Originally Posted By: chrome
Do you also have the correct crank pulley tool and a large breaker bar? Or a powerful impact gun? The Honda crank pulley bolt is notoriously difficult to break loose.
Im to see if my 1/2 inch dewalt 20v impact can take it off, however I do have two 1/2" breaker bars with extensions. I am going to rent the pulley removal tool from oreillys.
Originally Posted By: JamesBond
Where did you get your parts?
I got the accessory belts, gates timing belt and koyo tensioner from amazon. I got the NPW japan made waterpump from ebay. The front camshaft and crankshaft seals, rear camshaft cap seal and lower motor torque mount are from benardi acura.
Originally Posted By: eljefino
The timing belt changes from car to car, and you want specific instruction, not a rule of thumb.
Accessory belts aren't as important. I've heard that you should be able to twist by hand, 90 degrees, the longest side of a V-belt. But if you go too tight, you wreck bearings. Go loose and retighten after they run in for a couple weeks.
I heard about the 90" degree as well.
Originally Posted By: paulo57509
Tension on the timing belt is kind of automatic. It's taken care of by the tensioner. The only place that I have ever come across a timing belt tension spec is for a belt-driven Ducati. However, read your FSM just in case.
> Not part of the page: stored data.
-- ==== Sys2Proof/Certificates/Slice0/Obligations.lean ====
section
/-! DEFINITION. The statements for the provers, with the words they are written in. A statement gives a command's next state whole,
in record updates and in the shared operations that have a statement of their own here (`watchStep`, `resettle`, `relink`,
`reportChange`, `portReset`, `place`, `takeNextJob`); so each says its frame as well. -/
namespace Sys2Proof.Claims
open Sys2Proof.Machine Sys2Proof.Safety

/-! ### Words for states -/

/-- PORST_N is high. -/
abbrev Runs (s : State) : Prop := s.porst = false

/-- The Management Interface takes the next request frame: both reset pins are high and it is IDLE (R134). -/
abbrev Listens (s : State) : Prop := s.porst = false ∧ s.mrst = false ∧ s.mgmt.iface = .idle

/-- The state after a frame of `n` bytes after its lead byte in which no reply was shifted out: SDO showed fill in every byte (R170); the
record of it is the model's own (log 12). -/
def fed (n : Nat) (s : State) : State := { s with mgmt := { s.mgmt with sdo := List.replicate (n + 1) 0x00#8 } }

/-- The state with this reply waiting (R135). -/
def replied (status : ReplyStatus) (payload : List Byte) (s : State) : State :=
  { s with mgmt := { s.mgmt with iface := .replyReady { status := status, payload := payload } } }

/-- The state with this request in progress. -/
def serving (r : Request) (s : State) : State := { s with mgmt := { s.mgmt with iface := .serving r } }

/-- The state with these event flags set as well. -/
def flagged (f : Byte) (s : State) : State := { s with mgmt := { s.mgmt with flags := s.mgmt.flags ||| f } }

/-- The state in which this requester was granted last. -/
def granted (q : Requester) (s : State) : State := { s with table := { s.table with lastGranted := q } }

/-- An invariant that every step keeps. -/
def KeptByEveryStep (Inv : State → Prop) : Prop := ∀ s t : State, Inv s → step s = .next t → Inv t

/-! ### The invariants, each with what its own keeping rests on -/

abbrev SettledInv (s : State) : Prop :=
  HeldInReset s ∧ LiveCurrent s ∧ SettledCurrent s ∧ VectorCurrent s s.lp0 ∧ VectorCurrent s s.lp1

abbrev PortsInv (s : State) : Prop :=
  HeldInReset s ∧ OnPorts AnswersOk s ∧ OnPorts AckInStep s ∧ OnPorts QuietUnlessUp s ∧ OnPorts TransmitOk s

abbrev DirectoryInv (s : State) : Prop :=
  HeldInReset s ∧ InitEmpty s ∧ SparseWf Group.reset s.table.groups ∧ OnPorts AnswersOk s ∧ OnPorts QuietUnlessUp s ∧
    DirectoryOk s s.lp0 ∧ DirectoryOk s s.lp1

abbrev GroupsInv (s : State) : Prop := GroupsOk s ∧ RequestOk s

abbrev RetractsInv (s : State) : Prop := OnPorts RetractsOk s ∧ SparseWf Group.reset s.table.groups ∧ RetiringNamed s

abbrev WalkInv (s : State) : Prop :=
  InitEmpty s ∧ SparseWf Group.reset s.table.groups ∧ ChainsOk s ∧ QueueOk s ∧ CursorOk s

abbrev LinksInv (s : State) : Prop := GroupsInv s ∧ ChainsOk s ∧ LinksOk s

abbrev MgmtInv (s : State) : Prop := MgmtHeld s ∧ OwedOk s ∧ BarrierOk s

/-! ### Full reset -/

/-- A port right after a full reset: DOWN, or in SYNC with vector 0, which names every uplink, when its lane held its lock (R112). -/
def bootPort (locked : Bool) : Port :=
  if locked then
    { Port.reset with
      locked := true, state := .sync, nextSeq := 1#8, ackTimer := .running 2000
      outstanding := some { sequence := 0#8, notLive := 0xFFFFFFFF#32 }
      transmit := [.downVector { sequence := 0#8, notLive := 0xFFFFFFFF#32 }] }
  else Port.reset

/-- A lookup port and its directory after a full reset, no lane locked (R89, R113, R117). -/
def portFresh : Port :=
  { state := .down, locked := false, answers := [], unanswered := 0, transmit := [], nextSeq := 0#8, outstanding := none
    pendingFlag := false, ackUp := 0#32, ackTimer := .stopped, slots := [], retracts := [], sent := []
    counters := { answersOk := 0#32, answersNoRoute := 0#32, answersBusy := 0#32, retractsSent := 0#32, faults := 0#32 } }

/-- The Management Interface after a full reset (R132). -/
def mgmtFresh : Mgmt :=
  { iface := .idle, resetOwed := false, dropped := false, barrierTimer := .stopped, flags := 0#8, enables := 0#8
    walkVisits := 0#32, droppedRequests := 0#32, sdo := [] }

/-- No frame is in progress on the management link. -/
def noFrame : Link := { selected := false, cut := false, found := false, clocked := [] }

/-- The link when a reset comes: a frame in progress is cut (R133). -/
def cutFrame (l : Link) : Link := { selected := l.selected, cut := l.selected, found := false, clocked := [] }

/-- These bytes have been clocked on the link. -/
def clocking (bytes : List Byte) (s : State) : State := bytes.foldl (fun t b => linkEvent (.byte b) t) s

/-- The part when a full reset has ended. -/
def afterFullReset (s : State) : State :=
  { State.reset with
    link := cutFrame s.link, lp0 := bootPort s.lp0.locked, lp1 := bootPort s.lp1.locked, mrst := s.mrst, pending := s.pending
    mgmt := { Mgmt.reset with flags := if s.lp0.locked || s.lp1.locked then 0x08#8 else 0x00#8 } }

/-! ### Uplinks -/

/-- The uplink records with uplink `u`'s replaced. -/
def withUplink (s : State) (u : Fin 32) (v : Uplink) : Vector Uplink 32 := s.uplinks.set u v

/-- A port takes a report of a live-set change: `left` are the uplinks that left (R98, R100). -/
def portReport (left live : UplinkSet) (timeout : Byte) (p : Port) : Port :=
  if p.state = .down ∨ p.state = .fault then { p with ackUp := p.ackUp &&& ~~~left }
  else
    match p.outstanding with
    | some _ => { p with ackUp := p.ackUp &&& ~~~left, pendingFlag := true }
    | none =>
      { p with
        ackUp := p.ackUp &&& ~~~left
        nextSeq := if p.nextSeq = 255#8 then 1#8 else p.nextSeq + 1#8
        outstanding := some { sequence := p.nextSeq, notLive := ~~~live }
        transmit := p.transmit ++ [.downVector { sequence := p.nextSeq, notLive := ~~~live }]
        ackTimer := if p.ackTimer = .stopped then .running (timeout.toNat * 100) else p.ackTimer }

/-- The code of uplink `u` in a scan frame: sampled bits 5 + 2u and 6 + 2u, high bit first, sampled bit 1 standing in bit 67 (R173). -/
def codeAt (bits : BitVec 68) (u : Fin 32) : ScanCode :=
  match bits.getLsbD (68 - (5 + 2 * u.val)), bits.getLsbD (68 - (6 + 2 * u.val)) with
  | false, false => .ok
  | false, true => .localFault
  | true, false => .remoteFault
  | true, true => .degraded

/-- The first four bits sampled read 0, 1, 1, 0. -/
def goodMarker (bits : BitVec 68) : Bool :=
  !bits.getLsbD 67 && bits.getLsbD 66 && bits.getLsbD 65 && !bits.getLsbD 64

/-- The configuration as stored (R20). -/
def storedConfig (c : UplinkConfig) : UplinkConfig :=
  { c with flapWindow := if c.flapWindow.toNat = 0 then 1#8 else c.flapWindow
           holdTime := if c.holdTime.toNat = 0 then 1#16 else if 3600 < c.holdTime.toNat then 3600#16 else c.holdTime }

/-! ### Groups -/

/-- A member list is valid (R140). -/
def listValid (ms : List Member) : Prop :=
  1 ≤ ms.length ∧ ms.length ≤ 8 ∧ (ms.map (·.uplink)).Nodup ∧
    ∀ m ∈ ms, m.terms.length ≤ 2 ∧ ∀ t ∈ m.terms, t.watched ≠ m.uplink

/-- What a frame can carry of a member list: a count in one byte, up to 3 terms a member (R171). -/
abbrev Carried (ms : List Member) : Prop := ms.length < 256 ∧ ∀ m ∈ ms, m.terms.length < 4

/-- The floor as stored (R27). -/
def storedFloor (carried : Byte) (ms : List Member) : Nat :=
  let primaries := (ms.filter fun m => m.role = .primary).length
  if primaries = 0 then 1 else if carried.toNat = 0 then 1 else if primaries < carried.toNat then primaries else carried.toNat

/-- The five bytes of a group write's reply: state and generation (R148). -/
def stateAndGen (st : GroupState) (n : Generation) : List Byte :=
  (match st with
    | .free => 0x00#8
    | .active => 0x01#8
    | .retiring => 0x02#8) :: bytes32 n

/-- The word sum a group adds to a digest (R151). -/
def digestWords (g : Nat) (r : Group) : Nat :=
  (g * 65536 + r.members.length * 256 + modeCode r.mode * 16 + r.floor) +
    (r.members.zipIdx.map fun e => e.2 * 2 ^ 24 + e.1.uplink.val * 65536 + roleCode e.1.role * 256 + e.1.weight.val).sum +
    (r.members.zipIdx.flatMap fun e =>
      e.1.terms.map fun t => e.2 * 2 ^ 24 + 2 ^ 23 + t.watched.val * 65536 + wantCode t.want).sum

/-- A group that has become FREE again (R36). -/
def freedAt (n : Generation) : Group :=
  { state := .free, gen := n, mode := .revert, floor := 1, members := [], map := List.replicate 64 none }

/-- A member may carry traffic under S (R51, R52). -/
def canCarry (S : UplinkSet) (m : Member) : Bool :=
  decide (1 ≤ m.weight.val) && S.getLsbD m.uplink.val &&
    m.terms.all fun c => S.getLsbD c.watched.val == decide (c.want = .inSet)

/-- A member position is in the active set (R53). -/
def isActive (S : UplinkSet) (floor : Nat) (ms : List Member) (p : Nat) : Prop := (activeSet S floor ms)[p]? = some true

/-- Some member is in the active set. -/
def someActive (S : UplinkSet) (floor : Nat) (ms : List Member) : Prop := ∃ p, isActive S floor ms p

/-- The quota of a member position (R55). -/
def quotaOf (S : UplinkSet) (floor : Nat) (ms : List Member) (p : Nat) : Nat :=
  (quotas (activeWeights S floor ms)).getD p 0

/-! ### Accesses -/

/-- The commands that are one access of this requester (R42). -/
def accessesOf : Requester → List Instr
  | .lp0 => [.resolveAccess .lp0]
  | .lp1 => [.resolveAccess .lp1]
  | .walk => [.uplinkJobVisit, .closingAccess, .sweepVisit]
  | .mgmt => [.installGroup .granted, .modifyGroup .granted, .retireGroup .granted, .readGroup .granted, .rangeSurveyAccess]

/-! ### The walk -/

/-- An uplink job for u waits or is in progress. -/
def jobFor (s : State) (u : Fin 32) : Prop :=
  .uplink u ∈ s.walk.queue ∨ ∃ c, s.walk.job = some (.uplink u c)

/-- A sweep job waits or is in progress. -/
def sweepBusy (s : State) : Prop :=
  (∃ f c, .sweep f c ∈ s.walk.queue) ∨ ∃ f c n, s.walk.job = some (.sweep f c n)

/-- A Barrier's test (R152). -/
def testHolds (b : BarrierTest) (s : State) : Prop :=
  (∀ u : Fin 32, b.uplinks.getLsbD u.val = true → ¬ jobFor s u) ∧ (b.sweeps = true → ¬ sweepBusy s) ∧
    (b.retracts = true → s.lp0.retracts = [] ∧ s.lp1.retracts = [])

/-! ### Codes and translation -/

/-- The codes of the reply statuses (R170). -/
def statusByte : ReplyStatus → Byte
  | .ok => 0x00#8
  | .badRequest => 0x01#8
  | .range => 0x02#8
  | .exists_ => 0x03#8
  | .absent => 0x04#8
  | .pending => 0x05#8
  | .stale => 0x06#8
  | .busy => 0x07#8
  | .notReady => 0x08#8
  | .timeout => 0x09#8

/-- The codes of the uplink states (R171). -/
def uplinkByte : UplinkState → Byte
  | .adminDown => 0#8
  | .lit => 1#8
  | .suspect => 2#8
  | .dark => 3#8
  | .restoring => 4#8
  | .damped => 5#8

/-- The codes of the port states (R171). -/
def portByte : PortState → Byte
  | .down => 0#8
  | .sync => 1#8
  | .up => 2#8
  | .fault => 3#8

/-- The codes of the scan states (R171). -/
def scanByte : ScanState → Byte
  | .off => 0#8
  | .tracking => 1#8
  | .stale => 2#8

/-- Translation of a map (R61): a bucket that names a member position gives the uplink of the member there, a bucket that is NONE gives
255. -/
def TranslatesByMember : Prop :=
  ∀ (ms : List Member) (map : BucketMap), (translate ms map).length = map.length ∧
    ∀ b : Nat, (map[b]? = some none → (translate ms map)[b]? = some 255#8) ∧
      ∀ p m, map[b]? = some (some p) → ms[p]? = some m → (translate ms map)[b]? = some (BitVec.ofNat 8 m.uplink.val)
For the accessory belts, I've never used any kind tension gauge. I tension the belts by deflection; essentially feel developed from four decades of replacing belts on mine and customer's vehicles. I've not had accessory bearing failures from the belts being too tight or belts getting flung off or squealing because they're too loose.
Bando!
Heard good things about bando. Infact, the accessory belts now on my car are all bando. These new bando belts seem to use a furry foam like material where the belt meets the pulleys. The ones in my car look to be rubber.